◆ Work instructions
Using the records below, transcribe word for word the stretch from the line that contains "Completer Abort. -/" through the line that contains "(x.wr = true", both end lines included, and nothing else.

(Stored items)
◇ ◇ ◇ ◇ ◇

/-- The reason for which the hub refuses a root-port request, 0 for none (R314, R363): the rule for traffic without a context, then
the port's window. -/
def rootPortReason (s : State) (r : Tlp) : Nat :=
  let w := s.reg .hub .hubRpWin r.port
  let inside := w.getLsbD 63 = true ∧ fld w 17 0 ≤ r.pa / 2 ^ 21 ∧ r.pa / 2 ^ 21 ≤ fld w 49 32
  if s.rpReason 4 (b2n r.wr) r.pa ≠ 0 then s.rpReason 4 (b2n r.wr) r.pa else if ¬ inside then 8 else 0
/-- A request that is refused: logged with WHERE 2; a read gets Completer Abort. -/
def tlpRefused (v : State) (x : HubTlp) (why : Nat) : State :=
  let t := v.violate .hub x.pa x.pl (b2n x.wr) why 2 x.rid x.ctx
  if x.wr then t else t.emit .tlp [2, x.port, 2]
/-- A TLP that its port takes (R371): behind earlier ones of the port it waits; else it is done as `f` says. -/
def TlpActs (i : Instr) (s : State) (x : HubTlp) (f : State → State) : Prop :=
  let v := s.newWork .hub 11
  ((∃ y ∈ v.io.tlps, y.port = x.port) → Gives i s { v with io := { v.io with tlps := v.io.tlps ++ [x] } }) ∧
  ((∀ y ∈ v.io.tlps, y.port ≠ x.port) → Gives i s (f v))
/-- A request that nothing refuses at the hub: behind earlier ones of its port it waits; else its line pieces are read or written in
order, and one that waits for an answer is kept (R371). -/
def TlpRuns (i : Instr) (s : State) (x : HubTlp) : Prop :=
  let v := s.newWork .hub 11
  let ps := linePieces x.pa (x.len / 128 + 2) x.len
  let kept : State := { v with io := { v.io with tlps := v.io.tlps ++ [x] } }
  ((∃ y ∈ v.io.tlps, y.port = x.port) → Gives i s kept) ∧
  ((∀ y ∈ v.io.tlps, y.port ≠ x.port) →
    (x.wr = true → match v.paWrites x.rid x.ctx x.pl ps x.data with
      | .ok (st, t) => Gives i s (if st = .ok then t else tlpRefused t x (v.tlpWhy x))
      | .error w => Gives i s (kept.await w)) ∧
    (x.wr = false → match v.paReads x.rid x.ctx x.pl ps with
      | .ok (st, l, t) => Gives i s (if st = .ok then t.emit .tlp [2, x.port, 0, leNat l] else tlpRefused t x (v.tlpWhy x))
      | .error w => Gives i s (kept.await w)))

end Sys2Proof.Machine

/-- PCIe ports, the interrupt window, the Sluice window, the wake doorbell and ordered mode (R362, R363, R367-R369, R373, R405). -/
def Obligations.IoOperations : Prop :=
  (∀ (who : PcieWho) (r : Tlp) (e : PcieEnd) (d : Nat) (s : State), s.region r.pa = .pcie → inIntWindow r.pa = true →
    s.running .hub false = true → Gives (.pcieOutbound who r e d) s (s.answer .perm 0))
  ∧ (∀ (who : PcieWho) (r : Tlp) (e : PcieEnd) (d : Nat) (s : State), s.region r.pa = .pcie → inIntWindow r.pa = false →
    s.running .hub false = true →
    let v := if r.wr = true ∨ e ≠ .ok then 0 else d % 2 ^ (8 * r.len)
    let sent := s.emit .tlp (if r.wr then [1, r.pa, r.len, r.data] else [0, r.pa, r.len])
    (s.outboundMay who = false → Gives (.pcieOutbound who r e d) s (s.answer .perm 0)) ∧
    (s.outboundMay who = true → s.rpUp r.pa = false → Gives (.pcieOutbound who r e d) s (s.answer .unav 0)) ∧
    (s.outboundMay who = true → s.rpUp r.pa = true → (∀ ch, who ≠ .dma ch) →
      Gives (.pcieOutbound who r e d) s (sent.answer e.status (BitVec.ofNat 64 (v % 2 ^ 64)))) ∧
    (∀ ch, who = .dma ch → s.outboundMay who = true → s.rpUp r.pa = true →
      let l := s.io.outb.map fun o => o.ending (s.reqId (.dma .hub ch)) r e.status v
      (l = s.io.outb → Gives (.pcieOutbound who r e d) s (sent.answer e.status (BitVec.ofNat 64 (v % 2 ^ 64)))) ∧
      (l ≠ s.io.outb → Gives (.pcieOutbound who r e d) s
        (({ s with io := { s.io with outb := l } } : State).answer e.status (BitVec.ofNat 64 (v % 2 ^ 64))))))
  ∧ (PcieEnd.ok.status = .ok ∧ PcieEnd.unsupported.status = .perm ∧ PcieEnd.aborted.status = .perm ∧ PcieEnd.timeout.status = .tout ∧
    PcieEnd.poisoned.status = .pois)
  ∧ (∀ (r : Tlp) (s : State), s.portIo r.port = true → inIntWindow r.pa = false →
    let x : HubTlp := ⟨.mem, r.port, r.wr, r.pa, r.len, r.data, 0x8000 + r.port, 0, 0⟩
    (rootPortReason s r ≠ 0 → Gives (.rootPortRequest r) s (tlpRefused (s.newWork .hub 11) x (rootPortReason s r))) ∧
    (rootPortReason s r = 0 → TlpRuns (.rootPortRequest r) s x))
  ∧ (∀ (r : Tlp) (s : State), s.portIo r.port = true → inIntWindow r.pa = true →
    let core := r.pa / 2 ^ 6 % 2 ^ 7
    let fits := r.wr = true ∧ r.len = 4 ∧ core < 96
    let x : HubTlp := ⟨.irq, r.port, r.wr, r.pa, r.len, r.data, 0x8000 + r.port, 0, 0⟩
    (fits → TlpActs (.interruptWindowWrite r) s x fun v => v.emit .interrupt [core, r.data % 256]) ∧
    (¬ fits → TlpActs (.interruptWindowWrite r) s x fun v => v.violate .hub r.pa 0 (if r.wr then 1 else 0) 8 2 (0x8000 + r.port) 0))
  ∧ (∀ (r : Tlp) (s : State), s.portMode r.port 1 = true → r.pa + r.len ≤ 2 ^ 28 →
    let c := s.reg .hub .hubSluiceCtrl 0
    let pa := fld c 51 28 * 2 ^ 28 + r.pa
    let x : HubTlp := ⟨.mem, r.port, r.wr, pa, r.len, r.data, 0x7000 + r.port, fld c 11 0, fld c 62 61⟩
    let why := if s.region pa = .cxl then 0 else s.protReason 4 (fld c 11 0) (fld c 62 61) (b2n r.wr) 0 pa
    (c.getLsbD 63 = false → r.wr = true → Gives (.sluiceAccess ⟨false, r⟩) s s) ∧
    (c.getLsbD 63 = false → r.wr = false → Gives (.sluiceAccess ⟨false, r⟩) s (s.emit .tlp [2, r.port, 1])) ∧
    (c.getLsbD 63 = true → why ≠ 0 → Gives (.sluiceAccess ⟨false, r⟩) s (tlpRefused (s.newWork .hub 11) x why)) ∧
    (c.getLsbD 63 = true → why = 0 → TlpRuns (.sluiceAccess ⟨false, r⟩) s x))
  ∧ (∀ (r : Tlp) (s : State), s.portMode r.port 1 = true → r.pa + r.len ≤ 2 ^ 16 →
    let x : HubTlp := ⟨.bar2, r.port, r.wr, r.pa, r.len, r.data, 0x7000 + r.port, 0, 0⟩
    (r.wr = false → TlpActs (.sluiceAccess ⟨true, r⟩) s x fun v =>
      v.emit .tlp [2, r.port, 0, leNat ((List.range r.len).map fun i => v.bar2Byte (r.pa + i))]) ∧
    (r.wr = true →
      let bytes := (withIdx (leBytes r.len r.data)).filter fun e => decide (r.pa + e.1 < 0x1000)
      TlpActs (.sluiceAccess ⟨true, r⟩) s x fun v => State.msixFlush
        { v with msix := { v.msix with table := bytes.foldl (fun m e => aSet m (r.pa + e.1) e.2) v.msix.table } } r.port))
  ∧ (∀ (w : Wr) (s t : State) (st : Status), s.ctlStore w.die .hubSluiceCtrl 0 w.pl w.ctx w.val = (st, t) →
    let r := t.reg .hub .hubSluiceCtrl 0
    let r1 := if fld r 62 61 = 0 then setFld r 62 61 1 else r
    let r2 := if fld r1 11 0 = 0 then setFld r1 11 0 1 else r1
    (st = .ok → Gives (.sluiceCtrlWrite w) s ((t.setReg .hub .hubSluiceCtrl 0 r2).answer .ok 0)) ∧
    (st ≠ .ok → Gives (.sluiceCtrlWrite w) s (t.answer st 0)))
  ∧ (∀ (s : State), s.running .hub false = true → s.rf .hub .hubOrderStatus 0 2 0 ≠ 0 → (s.reg .hub .hubOrderStatus 0).getLsbD 31 = false →
    Gives .orderedModeEnter s (s.setReg .hub .hubOrderStatus 0 (setFld (setFld (s.reg .hub .hubOrderStatus 0) 31 31 1) 30 30 0)))
  ∧ (∀ (r : Tlp) (s : State), s.portMode r.port 1 = true → s.pwrTarget = 3 →
    (r.wr = true ∧ r.pa = 0x3000 ∧ r.len = 4 → Gives (.endpointWakeDoorbell r) s (s.wakeIf 2 255)) ∧
    (¬ (r.wr = true ∧ r.pa = 0x3000 ∧ r.len = 4) → Gives (.endpointWakeDoorbell r) s s))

◇ ◇ ◇ ◇ ◇

◆ Your solution
/-- A request that is refused: logged with WHERE 2; a read gets Completer Abort. -/
def tlpRefused (v : State) (x : HubTlp) (why : Nat) : State :=
  let t := v.violate .hub x.pa x.pl (b2n x.wr) why 2 x.rid x.ctx
  if x.wr then t else t.emit .tlp [2, x.port, 2]
/-- A TLP that its port takes (R371): behind earlier ones of the port it waits; else it is done as `f` says. -/
def TlpActs (i : Instr) (s : State) (x : HubTlp) (f : State → State) : Prop :=
  let v := s.newWork .hub 11
  ((∃ y ∈ v.io.tlps, y.port = x.port) → Gives i s { v with io := { v.io with tlps := v.io.tlps ++ [x] } }) ∧
  ((∀ y ∈ v.io.tlps, y.port ≠ x.port) → Gives i s (f v))
/-- A request that nothing refuses at the hub: behind earlier ones of its port it waits; else its line pieces are read or written in
order, and one that waits for an answer is kept (R371). -/
def TlpRuns (i : Instr) (s : State) (x : HubTlp) : Prop :=
  let v := s.newWork .hub 11
  let ps := linePieces x.pa (x.len / 128 + 2) x.len
  let kept : State := { v with io := { v.io with tlps := v.io.tlps ++ [x] } }
  ((∃ y ∈ v.io.tlps, y.port = x.port) → Gives i s kept) ∧
  ((∀ y ∈ v.io.tlps, y.port ≠ x.port) →
    (x.wr = true → match v.paWrites x.rid x.ctx x.pl ps x.data with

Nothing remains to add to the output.